HNSW has several configurable parameters that balance speed, recall, and memory usage. The defaults usually work well, but you can fine-tune these settings.

The “approximate” in ANN might sound concerning, but in practice, HNSW achieves over 95% recall while being significantly faster than exact search. For content search, this trade-off is almost always worthwhile.

Conclusion

Building on the conceptual foundations in part 1, this tutorial shows how to:

  • Run a vector database locally with Docker
  • Evaluate the relationship between vectorizer modules and embedding models
  • Design schemas that separate semantic content from metadata
  • Perform semantic searches based on meaning, not just keywords
  • Combine vector similarity with structured filters
  • Understand how HNSW indexes speed ANN search

These building blocks power intelligent search, recommendations, and AI assistants across the industry. At Storyblok, we've packaged these patterns into Strata, making content AI-ready without requiring you to manage vector infrastructure yourself.
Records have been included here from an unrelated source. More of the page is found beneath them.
-- ==== Sys2Proof/Laws/Params.lean ====
section
/-! SUPPORT. The trigger ranges of R123, in the terms of the claims. -/

namespace Sys2Proof.Machine

/-- The model's test of a trigger entry is R123's. -/
theorem triggerInRange_iff (e : TriggerEntry) : triggerInRange e = true ↔ triggerAllowed e := by
  unfold triggerInRange triggerAllowed
  rw [Bool.and_eq_true, Bool.and_eq_true, decide_eq_true_eq, decide_eq_true_eq, beq_iff_eq]
  constructor
  · rintro ⟨⟨h1, h2⟩, h3⟩
    refine ⟨fun n hn => ?_, fun n hn => ?_, h3⟩
    · rw [BitVec.getLsbD]
      exact Nat.testBit_lt_two_pow (Nat.lt_of_lt_of_le h1 (Nat.pow_le_pow_right (n := 2) (by omega) hn))
    · rw [← h2, BitVec.getLsbD_and, Bool.and_eq_true] at hn
      exact hn.2
  · rintro ⟨h1, h2, h3⟩
    refine ⟨⟨Nat.lt_of_not_le fun hc => ?_, BitVec.eq_of_getLsbD_eq fun i _ => ?_⟩, h3⟩
    · obtain ⟨i, hi, hb⟩ := Nat.exists_ge_and_testBit_of_ge_two_pow (n := 18) (x := e.mask.toNat) hc
      have := h1 i hi
      rw [BitVec.getLsbD, hb] at this
      cases this
    · rw [BitVec.getLsbD_and]
      rcases hv : e.value.getLsbD i
      · rfl
      · rw [h2 i hv]
        rfl

end Sys2Proof.Machine
end

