-- ==== Sys2Proof/Laws/Restart.lean ====
section
/-! SUPPORT. The acceptance of RESTART: what it leaves of SC's records and of the open record (R135, R155, R160, R175,
R204), each said once. -/

namespace Sys2Proof.Machine

/-! ## SC -/

/-- Nothing of SC but the read-out, the burst, the relocation, the map and the port differs. -/
theorem restartStore_frame (sc : StoreController) :
    restartStore sc = { sc with
      readOut := none, burst := 1, relocation := none, map := (restartStore sc).map, port := (restartStore sc).port } := by
  unfold restartStore abandonRelocation
  split
  · rename_i h
    cases sc
    simp_all
  · rfl

/-- The target of the relocation given up returns to SPARE (R155). -/
theorem restartStore_map {sc : StoreController} :
    (∀ q, sc.relocation = some q → (restartStore sc).map = setBlockState q.target .spare sc.map) ∧
    (sc.relocation = none → (restartStore sc).map = sc.map) := by
  constructor
  · intro q h
    simp [restartStore, abandonRelocation, h]
  · intro h
    simp [restartStore, abandonRelocation, h]

/-- A writer's operation goes on; a reader's, and that of the relocation given up, is discarded (R155, R160, R175). -/
theorem restartStore_port {sc : StoreController} :
    (sc.port = none → (restartStore sc).port = none) ∧
    ∀ p, sc.port = some p → (p.agent = .writer → (restartStore sc).port = some p) ∧
      (p.agent = .reader ∨ (p.agent = .relocator ∧ sc.relocation ≠ none) →
        (restartStore sc).port = some { p with discard := true }) := by
  constructor
  · intro h
    unfold restartStore abandonRelocation
    split <;> simp [h]
  · intro p h
    unfold restartStore abandonRelocation
    cases hr : sc.relocation <;> cases ha : p.agent <;> simp [h, ha]

/-- What the writer has in hand stays in its hands. -/
theorem restartStore_handed (sc : StoreController) : handedJob (restartStore sc) = handedJob sc := by
  have hr : (restartStore sc).recovery = sc.recovery := by rw [restartStore_frame]
  unfold handedJob
  rw [hr]
  split
  · rfl
  · rcases hp : sc.port with _ | ⟨_ | _ | _, op, d⟩
    · rw [restartStore_port.1 hp]
    · rw [(restartStore_port.2 _ hp).1 rfl]
    · by_cases hq : sc.relocation = none
      · simp [restartStore, abandonRelocation, hq, hp]
      · rw [(restartStore_port.2 _ hp).2 (.inr ⟨rfl, hq⟩)]
    · rw [(restartStore_port.2 _ hp).2 (.inl rfl)]

/-! ## The open record -/

/-- Without an open record, or with its TRAILER in hand, nothing changes (R135). -/
theorem restartRecord_unchanged {s : State} (h : s.cu.opened = none ∨ handedJob s.sc = some .trailer) :
    restartRecord s = s := by
  unfold restartRecord
  split
  · rfl
  · rcases h with h | h
    · simp only [truncateOpen_none _ _ h]
      split
      · rfl
      · simp [closeWithoutTrailer, h]
    · contradiction

/-- The open record is closed at the frames programmed or in hand (R135). -/
theorem restartRecord_normal {s : State} {r : OpenRecord} (h : s.cu.opened = some r)
    (hj : handedJob s.sc ≠ some .trailer) (hs : s.sc.seat = .normal) :
    restartRecord s = { s with cu := { s.cu with
      ring := s.cu.ring.map (releaseFrame (handedFrames s.sc))
      opened := some { r with
        phase := .closing
        captureCount := programmedFrames s.sc + (handedFrames s.sc).length + r.lostCount
        endReason := some .truncatedRestart } } } := by
  unfold restartRecord
  rw [if_neg hj]
  simp only [truncateOpen_sc, if_pos hs]
  simp [truncateOpen, h, withCu]

/-- The open record is closed without a TRAILER where the writer's position allows none (R204). -/
theorem restartRecord_waiting {s : State} {r : OpenRecord} (h : s.cu.opened = some r)
    (hj : handedJob s.sc ≠ some .trailer) (hs : s.sc.seat ≠ .normal) :
    restartRecord s = { s with
      cu := { s.cu with opened := none, ring := s.cu.ring.map freeFrame }
      sc := { s.sc with directory := s.sc.directory.map (fun e => if e.state = .filling then
        { e with state := .held, protect := r.protect, endReason := some .truncatedRestart, trailer := none }
        else e) } } := by
  have hf : freeFrame ∘ releaseFrame (handedFrames s.sc) = freeFrame := by
    funext f
    simp only [Function.comp, freeFrame, releaseFrame]
    split
    · split <;> rfl
    · rfl
  unfold restartRecord
  rw [if_neg hj]
  simp only [truncateOpen_sc, if_neg hs]
  simp [truncateOpen, h, withCu, closeWithoutTrailer, dropOpen, withSc, onFilling, hf]

/-- Only CU and SC's directory can differ. -/
theorem restartRecord_frame (s : State) : restartRecord s =
    { s with cu := (restartRecord s).cu, sc := { s.sc with directory := (restartRecord s).sc.directory } } := by
  by_cases hj : handedJob s.sc = some .trailer
  · rw [restartRecord_unchanged (.inr hj)]
  · rcases h : s.cu.opened with _ | r
    · rw [restartRecord_unchanged (.inl h)]
    · by_cases hs : s.sc.seat = .normal
      · rw [restartRecord_normal h hj hs]
      · rw [restartRecord_waiting h hj hs]

end Sys2Proof.Machine
end

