-- ==== Sys2Proof/Tests/Slice0.lean ====
section
/-! SUPPORT. The model's own tests. Each expected result is a worked figure of the manual (its section in
the comment) or follows from a rule by hand; each is one step on a small state. -/

set_option maxRecDepth 100000

namespace Sys2Proof.Tests

open Sys2Proof Sys2Proof.Machine

/-! ## Helpers -/

/-- The state an outcome answers, or the reset state. -/
def nextOf (o : Host.Outcome State Fault Refusal) : State :=
  match o with
  | .next s => s
  | _ => State.reset

/-- A powered part past its load, in a given mode, with the map written and the demand fresh. -/
def ready (m : Mode) : State :=
  { State.reset with
    timersRunning := true
    cx := { resetExecutor with mode := m, loadEnded := true, rebuildEnded := true }
    sc := { State.reset.sc with port := none }
    bc := { resetBlendComputer with demandAge := 1 }
    bpm := { State.reset.bpm with emergency := false, pressure := 500, reduction := 0 } }

/-- `s` with a command at the head of the queue. -/
def withHead (kind : Byte) (body : List Byte) (s : State) : State :=
  { s with li := { s.li with queue := [⟨kind, 0x2A, body⟩] } }

/-- The replies an outcome leaves on the line or waiting: the frames' bytes 1, 2 and 5 (kind, tag,
status) of the frame in transmission. -/
def sent (s : State) : Option (Byte × Byte × Byte) :=
  s.li.tx.map (fun f => (f.bytes.getD 1 0, f.bytes.getD 2 0, f.bytes.getD 5 0))

/-! ## Well-formedness: an ill-formed term for each check -/

theorem test_wf_refuses_read_beyond_store :
    (Instr.rebuildEnd [(2048, .clean)] []).wellFormed = false := by decide
theorem test_wf_refuses_section_read_twice :
    (Instr.rebuildEnd [(7, .clean), (7, .corrected)] []).wellFormed = false := by decide
theorem test_wf_refuses_demand_without_bytes : (Instr.cycleDemand []).wellFormed = false := by decide
theorem test_wf_refuses_command_without_bytes :
    (Instr.queuedCommandArrival []).wellFormed = false := by decide
theorem test_wf_refuses_discard_without_bytes : (Instr.frameDiscard []).wellFormed = false := by decide
theorem test_wf_refuses_clear_without_bytes : (Instr.clearOverrun []).wellFormed = false := by decide
theorem test_wf_refuses_restart_without_bytes : (Instr.restart []).wellFormed = false := by decide
theorem test_wf_takes_rebuild : (Instr.rebuildEnd [(7, .clean), (8, .corrected)] []).wellFormed = true := by
  decide

/-! ## The opcode table and the link's words -/

/-- No row of the table gives bits, so no word spells a command. -/
theorem test_no_word_spells_a_command : decodeTableWord 16 0x1234 = none := by decide

/-- The checkword of the nine digits, the usual check value of R141's generator. -/
theorem test_checkword :
    crc16 [0x31, 0x32, 0x33, 0x34, 0x35, 0x36, 0x37, 0x38, 0x39] = 0x29B1 := by decide

/-- READ NOTICES, tag 2Ah, written out from R176: flag, kind, tag, length 0, checkword. -/
theorem test_frame_received :
    receive .hunting (frameBytes 0x03 0x2A []) = some (.hunting, some (.arrived 0x03 0x2A [])) := by decide

/-- A byte of the body that is 7Eh is data (R176). -/
theorem test_flag_in_body :
    receive .hunting (frameBytes 0x04 0x2A [0x7E, 0x00]) =
      some (.hunting, some (.arrived 0x04 0x2A [0x7E, 0x00])) := by decide

/-- A length over 600 is discarded at its second byte (R177). -/
theorem test_long_frame_discarded :
    receive .hunting [0x00, 0x7E, 0x03, 0x2A, 0x59, 0x02] = some (.hunting, some .discarded) := by decide

/-! ## AM -/

/-- The worked case of 1.11. -/
theorem test_candidate_speed : candidateSpeed 2 1067 120 6710 = 2997 := by decide

/-- The worked case of 1.11, the axle's entry after the window close. -/
theorem test_edge_window :
    axleWindow 1067 120 3000
      { resetSpeedFields with
        lastEdge := some 1000, speed := 2990, measured := true, edgeCount := 2, windowEdge := some 7710 } =
    { resetSpeedFields with
      lastEdge := some 7710, speed := 2997, prevSpeed := 2990, measured := true } := by decide
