-- ==== Sys2Proof/Syntax.lean ====
section
/-! DEFINITION. The instructions and events of the Edrum: registers (03 Table 3-1), operand fields, and one constructor
of `Instr` for every row of the opcode table. -/

namespace Sys2Proof

/-- A register as Table 3-1 names it. Every 8-bit register number is exactly one of these. -/
inductive Reg where
  | v (n : Fin 192)
  | s (n : Fin 40)
  | m (n : Fin 8)
  | q (n : Fin 8)
  | zr
  | lid
  | role
  | bnd
  | alt
  | mode
  | stat
  | live
deriving DecidableEq, Repr

/-- The operand classes of Table 3-1. -/
inductive RegClass where
  | V | S | M | Q | Z
deriving DecidableEq, Repr

/-- The scopes of R82 and R190. -/
inductive Scope where
  | gang | core | bent | chip | sys
deriving DecidableEq, Repr

/-- The element types of Table 3-5, in the order of their codes 0 to 13. -/
inductive EType where
  | fp32 | fp64 | fp16 | bf16 | e4m3 | e5m2 | e2m1 | cf32 | i32 | n32 | i8 | n8 | i4 | n4
deriving DecidableEq, Repr

/-- The rounding modes of Table 3-6. -/
inductive RMode where
  | rne | rtz | rdn | rup | rna
deriving DecidableEq, Repr

/-- The patterns of `shfi`, Table 9-5. -/
inductive LanePat where
  | bcast | xor | rotd | down | up
deriving DecidableEq, Repr

/-- The partition profiles of Table 0-2. -/
inductive Profile where
  | c2m2 | c3m1 | c1m3
deriving DecidableEq, Repr

/-- The cooling classes of Table 25-1. -/
inductive CoolClass where
  | a | b | degraded
deriving DecidableEq, Repr

/-- What a coolant check reads at the cold plate: the inlet temperature in degrees, and the class in its FRU record (25
R366). -/
structure ColdPlate where
  inlet : Nat
  fru   : CoolClass
deriving DecidableEq, Repr

/-- What a reconfiguration finds: a 1 for each layer that passes its self-test, by bit 4 x tower + position, and the blocks
found uncorrectable in lines that are written back (25 R370, R375, Table 25-3). -/
structure Findings where
  pass : BitVec 8
  bad  : List Nat
deriving DecidableEq, Repr

/-- The operations of the atomic group, Table 13-1. -/
inductive AtomicOp where
  | add | min | max | and | or | xor | xch | cas | fadd
deriving DecidableEq, Repr

/-- Ridge register configuration (Table 19-4): the device OS supplies it. -/
structure RidgeCfg where
  enable : Bool
  isMax  : Bool
  system : Bool
  start  : Word
deriving DecidableEq, Repr

/-- What the device OS sets when it creates a context (Table 17-10, R322). -/
structure CtxParams where
  root      : Nat
  threshold : Nat
  deadline  : Nat
  saveAddr  : Nat
  saveSize  : Nat
  quantum   : Nat
deriving DecidableEq, Repr

/-- A write of one of the two configuration registers of a host queue or completion ring (Table 23-1). -/
inductive QueueCfg where
  | base (v : Dword)
  | size (v : Word)
deriving DecidableEq, Repr

/-- One plumb-pair sensor at a sample (R335, R337): its reading and the controller's model estimate, in quarter degrees. -/
structure SensorSample where
  reading : Int
  model   : Int
deriving DecidableEq, Repr

/-- How a request sent to another module ended without being performed (R350, R351). -/
inductive RefusalKind where
  | refused
  | trans
  | perm
  /-- A RING fault at the home of a ring (13 R229). -/
  | ring
deriving DecidableEq, Repr

/-- A byte that travels between modules; `none` is a byte of a block that carries a poison mark (R290). -/
abbrev FabByte := Option Byte

/-- What a partner module offers in an exchange (R358, R360): the job, target and parameter word of its request, and the next
elements it sends, in the order of the receiving slots; `none` is an element that a poison mark covers (R290). -/
structure ExchOffer where
  /-- The module that offers (R360). -/
  sender : BitVec 12
  job    : BitVec 16
  target : Dword
  param  : Dword
  elems  : List (Option Dword)
deriving DecidableEq, Repr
But there's more to explore. The real power of vector databases emerges when you combine them with large language models (LLMs) via RAG. Instead of an LLM making things up, it answers questions grounded in your content.

In part 3, we tackle real-world scenarios: building a production-ready RAG pipeline, implementing true hybrid search, tuning relevance thresholds, and creating AI applications for your content.

The semantic web isn't about to arrive. It's here. And now you know how to build it.